## Records shown
::::
theorem keeps_lifeToken (s : State) (tok : List Byte) (hs : Keeps kqu kou kfr s) : Keeps kqu kou kfr (State.lifeToken s tok).2 := by
  unfold State.lifeToken
  try dsimp only
  with_reducible
    split
    dsimp only
    apply keeps_refuseToken
    assumption
    split
    split
    dsimp only
    apply keeps_refuseToken
    assumption
    dsimp only
    apply keeps_raise
    apply keeps_add
    apply keeps_p
    apply keeps_ite
    apply keeps_setWide
    refine keeps_mk ?_
    apply keeps_foldl
    intro _
    intro _
    intro _
    apply keeps_ite
    apply keeps_releasePart
    assumption
    assumption
    apply keeps_spendToken
    assumption
    apply keeps_zeroAll
    apply keeps_spendToken
    assumption
    split
    dsimp only
    apply keeps_refuseToken
    assumption
    dsimp only
    apply keeps_raise
    apply keeps_add
    apply keeps_p
    apply keeps_ite
    apply keeps_setWide
    refine keeps_mk ?_
    apply keeps_foldl
    intro _
    intro _
    intro _
    apply keeps_ite
    apply keeps_releasePart
    assumption
    assumption
    apply keeps_spendToken
    assumption
    apply keeps_zeroAll
    apply keeps_spendToken
    assumption

theorem keeps_lifeToken_eq {s : State} {tok : List Byte} {x0 : Code} {x1 : State} (ke : State.lifeToken s tok = (x0, x1)) (hs : Keeps kqu kou kfr s) : Keeps kqu kou kfr x1 := by
  have k := keeps_lifeToken (kqu := kqu) (kou := kou) (kfr := kfr) s tok hs
  rw [ke] at k
  exact k

theorem keeps_chrLifecycle (s : State) (hs : Keeps kqu kou kfr s) : Keeps kqu kou kfr (State.chrLifecycle s).2 := by
  unfold State.chrLifecycle
  try dsimp only
  with_reducible
    apply keeps_lifeToken
    assumption

theorem keeps_chrLifecycle_eq {s : State} {x0 : Code} {x1 : State} (ke : State.chrLifecycle s = (x0, x1)) (hs : Keeps kqu kou kfr s) : Keeps kqu kou kfr x1 := by
  have k := keeps_chrLifecycle (kqu := kqu) (kou := kou) (kfr := kfr) s hs
  rw [ke] at k
  exact k

theorem keeps_newChallenge (s : State) (hs : Keeps kqu kou kfr s) : Keeps kqu kou kfr (State.newChallenge s).2 := by
  unfold State.newChallenge
  try dsimp only
  with_reducible
    refine keeps_mk ?_
    apply keeps_drawWide
    assumption

theorem keeps_newChallenge_eq {s : State} {x0 : List Byte} {x1 : State} (ke : State.newChallenge s = (x0, x1)) (hs : Keeps kqu kou kfr s) : Keeps kqu kou kfr x1 := by
  have k := keeps_newChallenge (kqu := kqu) (kou := kou) (kfr := kfr) s hs
  rw [ke] at k
  exact k

theorem keeps_chrChallenge (s : State) (m slot : Nat) (hs : Keeps kqu kou kfr s) : Keeps kqu kou kfr (State.chrChallenge s m slot).2 := by
  unfold State.chrChallenge
  try dsimp only
  with_reducible
    split
    dsimp only
    apply keeps_memDenied
    assumption
    split
    dsimp only
    assumption
    split
    dsimp only
    assumption
    dsimp only
    apply keeps_writeBuf
    apply keeps_newChallenge
    assumption

theorem keeps_chrChallenge_eq {s : State} {m slot : Nat} {x0 : Code} {x1 : State} (ke : State.chrChallenge s m slot = (x0, x1)) (hs : Keeps kqu kou kfr s) : Keeps kqu kou kfr x1 := by
  have k := keeps_chrChallenge (kqu := kqu) (kou := kou) (kfr := kfr) s m slot hs
  rw [ke] at k
  exact k

theorem keeps_chrPutCert (s : State) (v : Nat) (hs : Keeps kqu kou kfr s) : Keeps kqu kou kfr (State.chrPutCert s v).2 := by
  unfold State.chrPutCert
  try dsimp only
  with_reducible
    split
    dsimp only
    assumption
    split
    dsimp only
    assumption
    dsimp only
    apply keeps_setEntryBytes
    assumption

theorem keeps_chrPutCert_eq {s : State} {v : Nat} {x0 : Code} {x1 : State} (ke : State.chrPutCert s v = (x0, x1)) (hs : Keeps kqu kou kfr s) : Keeps kqu kou kfr x1 := by
  have k := keeps_chrPutCert (kqu := kqu) (kou := kou) (kfr := kfr) s v hs
  rw [ke] at k
  exact k

theorem keeps_chrRun (s : State) (m slot v : Nat) (hs : Keeps kqu kou kfr s) : Keeps kqu kou kfr (State.chrRun s m slot v).2 := by
  unfold State.chrRun
  try dsimp only
  with_reducible
    split
    apply keeps_chrCreate
    assumption
    apply keeps_chrAssign
    assumption
    apply keeps_chrUnassign
    assumption
    apply keeps_chrReset
    assumption
    apply keeps_chrRelease
    assumption
    apply keeps_chrSetRegion
    assumption
    apply keeps_chrSetAcl
    assumption
    apply keeps_chrKeyImport
    assumption
    apply keeps_chrUnwrap
    assumption
    apply keeps_chrAttest
    assumption
    apply keeps_chrClaim
    assumption
    apply keeps_chrLifecycle
    assumption
    apply keeps_chrChallenge
    assumption
    apply keeps_chrPutCert
    assumption

theorem keeps_chrRun_eq {s : State} {m slot v : Nat} {x0 : Code} {x1 : State} (ke : State.chrRun s m slot v = (x0, x1)) (hs : Keeps kqu kou kfr s) : Keeps kqu kou kfr x1 := by
  have k := keeps_chrRun (kqu := kqu) (kou := kou) (kfr := kfr) s m slot v hs
  rw [ke] at k
  exact k

theorem keeps_chrCommand (s : State) (m slot v : Nat) (hs : Keeps kqu kou kfr s) : Keeps kqu kou kfr (State.chrCommand s m slot v) := by
  unfold State.chrCommand
  try dsimp only
  with_reducible
    apply keeps_ite
    assumption
    apply keeps_onWrite
    assumption
    intro _
    apply keeps_ite
    apply keeps_refuse
    assumption
    apply keeps_ite
    apply keeps_refuse
    assumption
    apply keeps_ite
    apply keeps_refuse
    assumption
    apply keeps_ite
    apply keeps_refuseOp
    assumption
    split
    apply keeps_finish
    apply keeps_ite
    apply keeps_refuse
    split
    dsimp only
    assumption
    apply keeps_chrRun
    assumption
    split
    dsimp only
    assumption
    apply keeps_chrRun
    assumption
    apply keeps_addJob
    apply keeps_setBusy
    apply keeps_ite
    apply keeps_refuse
    split
    dsimp only
    assumption
    apply keeps_chrRun
    assumption
    split
    dsimp only
    assumption
    apply keeps_chrRun
    assumption

theorem keeps_execCreate {m : Mst} {slot : ChrSlot} {v : Word} {s : State} {kt : State} (ke : execCreate m slot v s = .next kt) (hs : Keeps kqu kou kfr s) : Keeps kqu kou kfr kt := by
  simp only [execCreate, State.done, Host.Outcome.next.injEq] at ke
  subst ke
  with_reducible
    apply keeps_settle
    apply keeps_chrCommand
    assumption

theorem keeps_execAssign {m : Mst} {slot : ChrSlot} {v : Word} {s : State} {kt : State} (ke : execAssign m slot v s = .next kt) (hs : Keeps kqu kou kfr s) : Keeps kqu kou kfr kt := by
  simp only [execAssign, State.done, Host.Outcome.next.injEq] at ke
  subst ke
  with_reducible
    apply keeps_settle
    apply keeps_chrCommand
    assumption

theorem keeps_execUnassign {m : Mst} {slot : ChrSlot} {v : Word} {s : State} {kt : State} (ke : execUnassign m slot v s = .next kt) (hs : Keeps kqu kou kfr s) : Keeps kqu kou kfr kt := by
  simp only [execUnassign, State.done, Host.Outcome.next.injEq] at ke
  subst ke
  with_reducible
    apply keeps_settle
    apply keeps_chrCommand
    assumption

theorem keeps_execPartitionReset {m : Mst} {slot : ChrSlot} {v : Word} {s : State} {kt : State} (ke : execPartitionReset m slot v s = .next kt) (hs : Keeps kqu kou kfr s) : Keeps kqu kou kfr kt := by
  simp only [execPartitionReset, State.done, Host.Outcome.next.injEq] at ke
  subst ke
  with_reducible
    apply keeps_settle
    apply keeps_chrCommand
    assumption

theorem keeps_execRelease {m : Mst} {slot : ChrSlot} {v : Word} {s : State} {kt : State} (ke : execRelease m slot v s = .next kt) (hs : Keeps kqu kou kfr s) : Keeps kqu kou kfr kt := by
  simp only [execRelease, State.done, Host.Outcome.next.injEq] at ke
  subst ke
  with_reducible
    apply keeps_settle
    apply keeps_chrCommand
    assumption

theorem keeps_execSetRegion {m : Mst} {slot : ChrSlot} {v : Word} {s : State} {kt : State} (ke : execSetRegion m slot v s = .next kt) (hs : Keeps kqu kou kfr s) : Keeps kqu kou kfr kt := by
  simp only [execSetRegion, State.done, Host.Outcome.next.injEq] at ke
  subst ke
  with_reducible
    apply keeps_settle
    apply keeps_chrCommand
    assumption

theorem keeps_execSetAcl {m : Mst} {slot : ChrSlot} {v : Word} {s : State} {kt : State} (ke : execSetAcl m slot v s = .next kt) (hs : Keeps kqu kou kfr s) : Keeps kqu kou kfr kt := by
  simp only [execSetAcl, State.done, Host.Outcome.next.injEq] at ke
  subst ke
  with_reducible
    apply keeps_settle
    apply keeps_chrCommand
    assumption

theorem keeps_execKeyImport {m : Mst} {slot : ChrSlot} {v : Word} {s : State} {kt : State} (ke : execKeyImport m slot v s = .next kt) (hs : Keeps kqu kou kfr s) : Keeps kqu kou kfr kt := by
  simp only [execKeyImport, State.done, Host.Outcome.next.injEq] at ke
  subst ke
  with_reducible
    apply keeps_settle
    apply keeps_chrCommand
    assumption

theorem keeps_execUnwrap {m : Mst} {slot : ChrSlot} {v : Word} {s : State} {kt : State} (ke : execUnwrap m slot v s = .next kt) (hs : Keeps kqu kou kfr s) : Keeps kqu kou kfr kt := by
  simp only [execUnwrap, State.done, Host.Outcome.next.injEq] at ke
  subst ke
  with_reducible
    apply keeps_settle
    apply keeps_chrCommand
    assumption

theorem keeps_execAttest {m : Mst} {slot : ChrSlot} {v : Word} {s : State} {kt : State} (ke : execAttest m slot v s = .next kt) (hs : Keeps kqu kou kfr s) : Keeps kqu kou kfr kt := by
  simp only [execAttest, State.done, Host.Outcome.next.injEq] at ke
  subst ke
  with_reducible
    apply keeps_settle
    apply keeps_chrCommand
    assumption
::::
## Exercise prompt
Wherever a line of the data holds "execRelease", copy that line.

## Task response
theorem keeps_execRelease {m : Mst} {slot : ChrSlot} {v : Word} {s : State} {kt : State} (ke : execRelease m slot v s = .next kt) (hs : Keeps kqu kou kfr s) : Keeps kqu kou kfr kt := by
  simp only [execRelease, State.done, Host.Outcome.next.injEq] at ke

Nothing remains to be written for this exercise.